PHL gov't peace panel leaves for Kuala Lumpur this week

February 8, 2011 11:49 am 

By Lilybeth G. Ison

MANILA, Feb. 7 – Members of the Philippine government peace panel are set to leave for Kuala Lumpur this week to attend the 20th exploratory talks with representatives of the Moro Islamic Liberation Front (MILF).

Government chief negotiator Marvic Leonen, at a press conference on Monday at the University of the Philippines, said his panel will attend the two-day peace talks in Kuala Lumpur between the Philippine government and MILF.

The peace talks hosted by the Malaysian government will start on Wednesday.

"We leave for Kuala Lumpur very soon to attend the 20th exploratory talks with the representatives of the MILF," Leonen told the media in an interview.

He said the agenda for the meeting include the extension of the mandate of the International Monitoring Team (IMT) and the Ad Hoc Joint Action Group (AHJAG).

The IMT, together with the two Coordinating Committees on the Cessation of Hostilities (CCCHs) — the local monitoring groups and the civilian protection components — form the infrastructure for maintaining the ceasefire between the two groups.

On the other hand, the AHJAG is the mechanism to interdict criminal elements that stray into areas where MILF forces are dominant. This includes kidnapping and terrorist groups.

Leonen said the government panel is also keen on reviving another mechanism — the Bangsamoro Leadership and Management Institute (BLMI) — as proposed by the MILF in past negotiations.

Through this mechanism, he said, young Moro leaders may further be trained to lead and manage in the future.

Leonen said government negotiators would also use the meeting to seek clarification from the MILF over an announcement it made over the weekend that one of its key commanders, Ameril Umbra Kato, had split from the 12,000-strong group.

"We have been aware of the actions of Ameril Umbra Kato and his effort to organize the Bangsamoro Islamic Freedom Fighters (BIFF)," he said.

He noted that the possibility of the existence of Kato's armed men was known to the police and military forces.

"They (authorities) have kept their usual state of defensive readiness. We have monitored this development for the past months and raised this as a concern with the MILF panel during our informal talks (Jan. 13, 2011). We agreed that we will be given a full report of the relationship of Commander Ameril Umbra Kato and his armed following during this week’s meeting," he said.

Leonen said the Philippine government panel is seriously concerned with the announcement made by MILF Chair Al Haj Murad Ebrahim regarding Kato's breaking away from the group.

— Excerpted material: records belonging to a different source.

/-- The cold kind and the remaining of a READ_LANE slot (R160): both 0 for AMBIENT records and strays, and
otherwise the remaining time where it fits a signed 32-bit value (log 14). -/
def ColdBytes (s : State) (T : ToteNo) (cls : TempClass) (cold : ColdRef) (bs : List Byte) : Prop :=
  (T = 0 ∨ cls = .ambient → bs = [0, 0, 0, 0, 0]) ∧
  (T ≠ 0 → cls ≠ .ambient →
    ∃ rem : BitVec 32, bs = (match cold with | .known _ _ => 1 | .unknown _ => 2) :: bytes32 rem ∧
      (-2147483648 ≤ coldRemaining s.conf cls cold s.clock →
        coldRemaining s.conf cls cold s.clock ≤ 2147483647 →
        rem.toInt = coldRemaining s.conf cls cold s.clock))

/-- Between `s` and `t` the source `n`, and no other, took one event with this detail (R162). -/
def RaisedOnce (n : NoticeSource) (detail : BitVec 32) (s t : State) : Prop :=
  (∀ j : Fin 19, j ≠ n.index → t.notices.sources[j] = s.notices.sources[j]) ∧
  t.notices.floor = s.notices.floor ∧
  t.notices.attn = attnOf t.notices.sources t.notices.floor ∧
  (s.notices.sources[n.index].pending = false →
    t.notices.sources[n.index] =
      { s.notices.sources[n.index] with pending := true, count := 1, detail := detail }) ∧
  (s.notices.sources[n.index].pending = true →
    t.notices.sources[n.index] =
      { s.notices.sources[n.index] with count := min 255 (s.notices.sources[n.index].count + 1) })

/-- Between `s` and `t` the source `n` took one event with this detail, whatever the other sources took
(R162). -/
def SourceRaised (n : NoticeSource) (detail : BitVec 32) (s t : State) : Prop :=
  t.notices.sources[n.index] =
    if s.notices.sources[n.index].pending = true then
      { s.notices.sources[n.index] with count := min 255 (s.notices.sources[n.index].count + 1) }
    else { s.notices.sources[n.index] with pending := true, count := 1, detail := detail }

/-- The source `n` is as it was. -/
def SourceKept (n : NoticeSource) (s t : State) : Prop :=
  t.notices.sources[n.index] = s.notices.sources[n.index]

/-- Between `s` and `t` the source `n` took one event for each of these details, in this order (R162). -/
def RaisedFor (n : NoticeSource) (details : List (BitVec 32)) (s t : State) : Prop :=
  t.notices.sources[n.index] =
    match details with
    | [] => s.notices.sources[n.index]
    | d :: _ =>
      if s.notices.sources[n.index].pending = true then
        { s.notices.sources[n.index] with
          count := min 255 (s.notices.sources[n.index].count + details.length) }
      else
        { s.notices.sources[n.index] with
          pending := true, count := min 255 details.length, detail := d }

/-- Every line of the handle is closed (R17), that with this tag apart. -/
def OthersClosed (s : State) (h : Handle) (tag : Tag) : Prop :=
  ∀ m ∈ s.demand.lines, m.handle = h → m.tag ≠ tag →
    m.state = .done ∨ m.state = .short ∨ m.state = .cancelled

/-- R34: the order at position `k` is re-evaluated and found ready exactly where `now` says; ORDER_READY is
raised with its handle where the flag goes from clear to set, and not otherwise. -/
def ReadyFollows (k : PutIdx) (o : Order) (now : Prop) (s t : State) : Prop :=
  (∃ ready : Bool, (ready = true ↔ now) ∧
    t.puts = s.puts.set k (some { o with ready := ready })) ∧
  (now → o.ready = false → SourceRaised .orderReady (o.handle.setWidth 32) s t) ∧
  (¬ now ∨ o.ready = true → SourceKept .orderReady s t)

/-- The tote numbers of the own lane (R62). -/
def ownTotes (s : State) : List ToteNo :=
  s.divert.records.map DivertRec.tote ++ s.lane.queue.map LaneRec.tote ++
    s.lane.faceRec.toList.map LaneRec.tote ++ s.lane.parkRec.toList.map LaneRec.tote

/-- The lane records: queued, at the face, in the park (R109). -/
def laneRecords (s : State) : List LaneRec :=
  s.lane.queue ++ s.lane.faceRec.toList ++ s.lane.parkRec.toList

/-- R47, with the lines, orders and bench time of `s`: the record is of a stock tote whose cold time is in
its alert margin or past it, or which has a workable EXPRESS line near its deadline. -/
def UrgentIn (s : State) (q : LaneRec) : Prop :=
  q.tote ≠ 0 ∧
    (q.cls ≠ .ambient ∧
        coldRemaining s.conf q.cls q.cold s.clock ≤ (alertMargin s.conf q.cls : Int) ∨
      ∃ l ∈ s.demand.lines, l.tote = q.tote ∧ l.state = .waiting ∧ l.prio = .express ∧
        ∃ u, deadlineOf s.puts l.handle = some u ∧ timeTo u s.clock ≤ (s.conf.urgentSlack : Int))

/-- The transmit queue has room for a frame of every line and of every tote of the own lane, and STATE. -/
def HasRoom (s : State) : Prop :=
  s.bus.queue.length + s.demand.lines.length + (ownTotes s).length < 16

/-- R40, R41, R42: the want record `w`, its time on `t`'s clock, has had its announcement check. It is
announced at the weight of `t`, where that lies 128 or more from the weight announced last or the refresh
period has passed, and otherwise left as it is. -/
def Checked (w : WantRec) (s t : State) : Prop :=
  ∃ W, t.weightOf w.tote = some W ∧
    (128 ≤ |(W : Int) - (w.weight : Int)| ∨ s.conf.refreshPeriod ≤ elapsed t.clock w.time →
      { w with weight := W, time := t.clock } ∈ t.demand.wants ∧
      (s.bus.tx = .on → HasRoom s →
        { sender := s.bus.ownStation.getD 0, tote := w.tote, body := .want (BitVec.ofNat 16 W) } ∈
          t.bus.queue)) ∧
    (|(W : Int) - (w.weight : Int)| < 128 → elapsed t.clock w.time < s.conf.refreshPeriod →
      w ∈ t.demand.wants ∧
      ∀ f ∈ t.bus.queue, f.tote = w.tote → (∃ v, f.body = .want v) → f ∈ s.bus.queue)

However, he said the group "would rather get clarification from their official representatives before we state our official position on this matter."

"If true, the existence of a separate armed group that splinters from the MILF will endanger our ceasefire mechanisms. It will also make our civilian populations insecure and vulnerable," he said.

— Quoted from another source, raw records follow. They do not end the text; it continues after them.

-- ==== Sys2Proof/Certificates/Slice0/Obligations.lean ====
section
/-! DEFINITION. The statements for the provers. The spec's sections stand in the docstrings by their rule
numbers; OBLIGATIONS.json says which of them a statement formalises whole. -/

open Sys2Proof Sys2Proof.Machine

/-! ### The machine -/

/-- One step takes the command at the front of the queue (log 1). -/
def Obligations.StepTakesFront : Prop :=
  ∀ (c : Instr) (rest : List Instr) (s : State), s.pending = c :: rest →
    step s = exec c { s with pending := rest }

/-- No command stops the part: each has a next state in every state, the queue is left alone, and only the
parts that the command's rules name are touched. -/
def Obligations.EveryCommandKeepsToItsParts : Prop :=
  ∀ (c : Instr) (s : State), Block.pending ∉ commandBlocks c ∧
    ∃ t, exec c s = .next t ∧ SameExcept (commandBlocks c) s t

/-- A step on an empty queue is one millisecond (log 1): nothing in UNCONFIGURED; elsewhere the settles
(R138), the beam times (R142, R143) and, while the lane is not jammed and no time reaches MOVE_TIME, the
waits and sensor times (R124 to R126); a line without a frame on it becomes idle (R51). -/
def Obligations.IdleStepIsOneMillisecond : Prop :=
  ∀ s : State, s.pending = [] →
    (s.mode = .unconfigured → step s = .next s) ∧
    (s.mode ≠ .unconfigured →
      ∃ t, step s = .next t ∧
        SameExcept ([.picker, .freeDraws] ++ settleBlocks) s t ∧
        (∀ k : PutIdx,
          (s.picker.settles[k] = none → t.picker.settles[k] = none) ∧
          (∀ n, s.picker.settles[k] = some n →
            t.picker.settles[k] = if n ≤ 1 then none else some (n - 1))) ∧
        (∀ k : PutIdx,
          (s.picker.beams[k].blocked = s.picker.beams[k].stuck →
            t.picker.beams[k] = s.picker.beams[k]) ∧
          (s.picker.beams[k].blocked = true → s.picker.beams[k].stuck = false →
            t.picker.beams[k] =
              if s.picker.beams[k].blockedMs + 1 < 3000 then
                { s.picker.beams[k] with blockedMs := s.picker.beams[k].blockedMs + 1 }
              else { s.picker.beams[k] with stuck := true, blockedMs := 3000, clearMs := 0 }) ∧
          (s.picker.beams[k].blocked = false → s.picker.beams[k].stuck = true →
            t.picker.beams[k] =
              if s.picker.beams[k].clearMs + 1 < 3000 then
                { s.picker.beams[k] with clearMs := s.picker.beams[k].clearMs + 1 }
              else { s.picker.beams[k] with stuck := false, clearMs := 3000 })) ∧
        t.picker.active = s.picker.active ∧ t.picker.display = s.picker.display ∧
        t.picker.toteLight = s.picker.toteLight ∧ t.picker.putLight = s.picker.putLight ∧
        (s.lane.jam.isSome = true → t.lane.waits = s.lane.waits ∧ t.lane.jam = s.lane.jam) ∧
        (s.lane.jam = none →
          (∀ w n, waitOf s.lane.waits w = some n → n + 1 < s.conf.moveTime) →
          (∀ x n, (sensorOf s.lane.sensors x).time = some n → n + 1 < s.conf.moveTime) →
          t.lane.jam = none ∧
          (∀ w, waitOf t.lane.waits w = (waitOf s.lane.waits w).map (· + 1)) ∧
          (OutputsLaw s → ∀ x, (sensorOf t.lane.sensors x).time =
            (sensorOf s.lane.sensors x).time.map (· + 1))) ∧
        (s.lane.jam = none →
          ((∃ w, waitOf s.lane.waits w = some (s.conf.moveTime - 1)) ∨
            ∃ x, (sensorOf s.lane.sensors x).time = some (s.conf.moveTime - 1)) →
          t.lane.jam.isSome = true ∧
          t.notices.sources[NoticeSource.laneJam.index].pending = true) ∧
        t.bus.line =
          (if s.bus.rxOn = true ∧ s.bus.line = .gap then .idle else s.bus.line))

/-! ### The encodings -/

/-- Every command of the local link decodes from its own frame, whose bytes sum to 0 (R156, R157). -/
def Obligations.CommandFrameRoundTrip : Prop :=
  ∀ c : LinkCommand,
    decodeCommand (encodeCommand c) = some c ∧ byteSum (encodeCommand c) = 0 ∧
    (encodeCommand c).length = c.fieldBytes.length + 3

Leonen said it would be irresponsible on the part of the police and military forces "not to take a higher state of readiness should this be the case."

Besides, he said the separate existence of another armed group espousing the same grievances, if true, "may significantly put in question the ability of the current leadership of the MILF to deliver on any commitment that is negotiated with the government."

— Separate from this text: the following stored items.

/-- Settles O42, by the outcome that the bits read back give, and for the arbitration by the first bit in
which the two bytes differ. -/
theorem attemptEnds : Obligations.AttemptEnds := by
  unfold Obligations.AttemptEnds
  refine ⟨fun s => ⟨fun free r => exec_attemptEnd_of_free free, fun r rest meant more => ?_,
    fun x r slot busy => ?_⟩, fun f g low => ?_⟩
  · cases busy : s.bus.attempting with
    | false => exact exec_attemptEnd_of_free busy
    | true => cases slot : s.bus.slot with
      | none =>
        refine congrArg Host.Outcome.next ?_
        rw [slot]
      | some x =>
        rw [exec_attemptEnd_of_slot slot busy, State.endAttempt, meant, attempt_goes_on _ _ more]
  · intro off emptied
    have lineOver {driven : List Bool} {lost : Bool} (hd : bitsDriven s.bus.meant r = driven)
        (ha : lostArbitration s.bus.meant r = lost) :
        emptySlot (s.bus.offLine r) = emptied (off driven (if lost then .frame else .gap)) := by
      subst hd ha
      rw [emptySlot_eq]
      rfl
    refine ⟨fun more hr => ?_, fun a after more m meant hr => ?_⟩
    · obtain ⟨outcome, kept, driven⟩ := attempt_sent s.bus.meant more
      rw [← hr] at outcome kept driven
      rw [exec_attemptEnd_of_slot slot busy, State.endAttempt_of_outcome outcome,
        State.settleSlot_sent]
      exact congrArg (fun b => Host.Outcome.next { s with bus := b }) (lineOver driven kept)
    · obtain ⟨outcome, arbitration, driven⟩ := attempt_lost a after more m
      rw [← meant, ← hr] at outcome arbitration driven
      have line : (if (decide (1 ≤ a.length ∧ a.length ≤ 8) && m) = true then Traffic.frame
          else .gap) = if 1 ≤ a.length ∧ a.length ≤ 8 ∧ m = true then .frame else .gap := by
        simp [and_assoc]
      have ended := lineOver driven arbitration
      rw [line] at ended
      have run : exec (.attemptEnd r) s =
          .next (({ s with bus := s.bus.offLine r } : State).settleSlot x .lost) := by
        rw [exec_attemptEnd_of_slot slot busy, State.endAttempt_of_outcome outcome]
      intro b
      refine ⟨fun doomed => ?_, fun clean last => ?_, fun clean early again => ?_,
        fun clean early alone => ?_⟩
      · rw [run, State.settleSlot_of_doomed (s := { s with bus := s.bus.offLine r }) doomed]
        exact congrArg (fun b => Host.Outcome.next { s with bus := b }) ended
      · rw [State.settleSlot_lost (s := { s with bus := s.bus.offLine r }) clean, if_pos last] at run
        exact ⟨_, run, by simp [SameExcept, State.raise, State.changeNotice], ended,
          RaisedOnce.raised rfl⟩
      · have queued : (s.bus.queue.any fun f => frameKey f == frameKey x.frame) = true := by
          simpa using again
        rw [run, State.settleSlot_lost (s := { s with bus := s.bus.offLine r }) clean, if_neg (by omega)]
        exact congrArg Host.Outcome.next ((if_pos queued).trans
          (congrArg (fun b => { s with bus := b }) ended))
      · have fresh : ¬ (s.bus.queue.any fun f => frameKey f == frameKey x.frame) = true := by
          simpa using alone
        rw [run, State.settleSlot_lost (s := { s with bus := s.bus.offLine r }) clean, if_neg (by omega)]
        refine congrArg Host.Outcome.next ((if_neg fresh).trans ?_)
        refine congrArg (fun b => { s with bus := b }) ?_
        have kept : s.bus.offLine r =
            off (a ++ [m]) (if 1 ≤ a.length ∧ a.length ≤ 8 ∧ m = true then .frame else .gap) := by
          rw [Bus.offLine, driven, arbitration, line]
          dsimp only [off]
          rw [← clean]
        rw [kept]
  · have difference := first_difference (as := byteBits f.arbitrationByte)
      (bs := byteBits g.arbitrationByte) rfl (by simpa only [bitsNumber_byteBits] using low)
    obtain ⟨p, q, r, hf, hg⟩ := difference
    have size : p.length ≤ 7 := by
      have := congrArg List.length hf
      simp [byteBits] at this
      omega
    have charF : characterBits f.arbitrationByte = (false :: p) ++ false :: (q ++ [true]) := by
      simp [characterBits, hf]
    have charG : characterBits g.arbitrationByte = (false :: p) ++ true :: (r ++ [true]) := by
      simp [characterBits, hg]
    intro level
    have level_eq : level = (false :: p) ++ false :: (q ++ [true]) := by
      show lineLevel _ _ = _
      rw [charF, charG, lineLevel_of_difference]
    refine ⟨?_, false :: p, ?_⟩
    · obtain ⟨rest, h⟩ := frameBits_eq f
      exact ⟨rest, by rw [h, level_eq, charF]⟩
    · obtain ⟨rest, h⟩ := frameBits_eq g
      refine ⟨r ++ [true] ++ rest, q ++ [true], ?_, level_eq, by simp, Nat.succ_le_succ size⟩
      rw [h, charG]
      simp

Umbra Kato is one of two MILF senior commanders who launched deadly attacks across mostly Christian communities in Mindanao in 2008.

The attacks were in retaliation to a Supreme Court decision outlawing a proposed land deal that would have given the rebels control over what they claim as ancestral lands in Mindanao.

The attacks left nearly 400 people dead and hundreds of thousands others displaced.

"We are closely monitoring reports of efforts being exerted to clarify the situation between the MILF and Commander Kato. We hope that we see a more definite result sooner than later," said Leonen.

The Philippine chief peace negotiator maintained that the government retains the primacy of the peace process while earnest negotiations are ongoing.

He reiterated the instructions from President Benigno C. Aquino III that the peace process "needs to be inclusive, participative, and as far as negotiations would allow — transparent. We assume that these instructions remain until there are clear significant changes in the situation on the ground or in the position of the MILF regarding the peace process."

"We are negotiating for a comprehensive political settlement within the soonest possible time. Implied in this desire is the understanding that both parties can deliver a just and lasting peace," he added. (PNA)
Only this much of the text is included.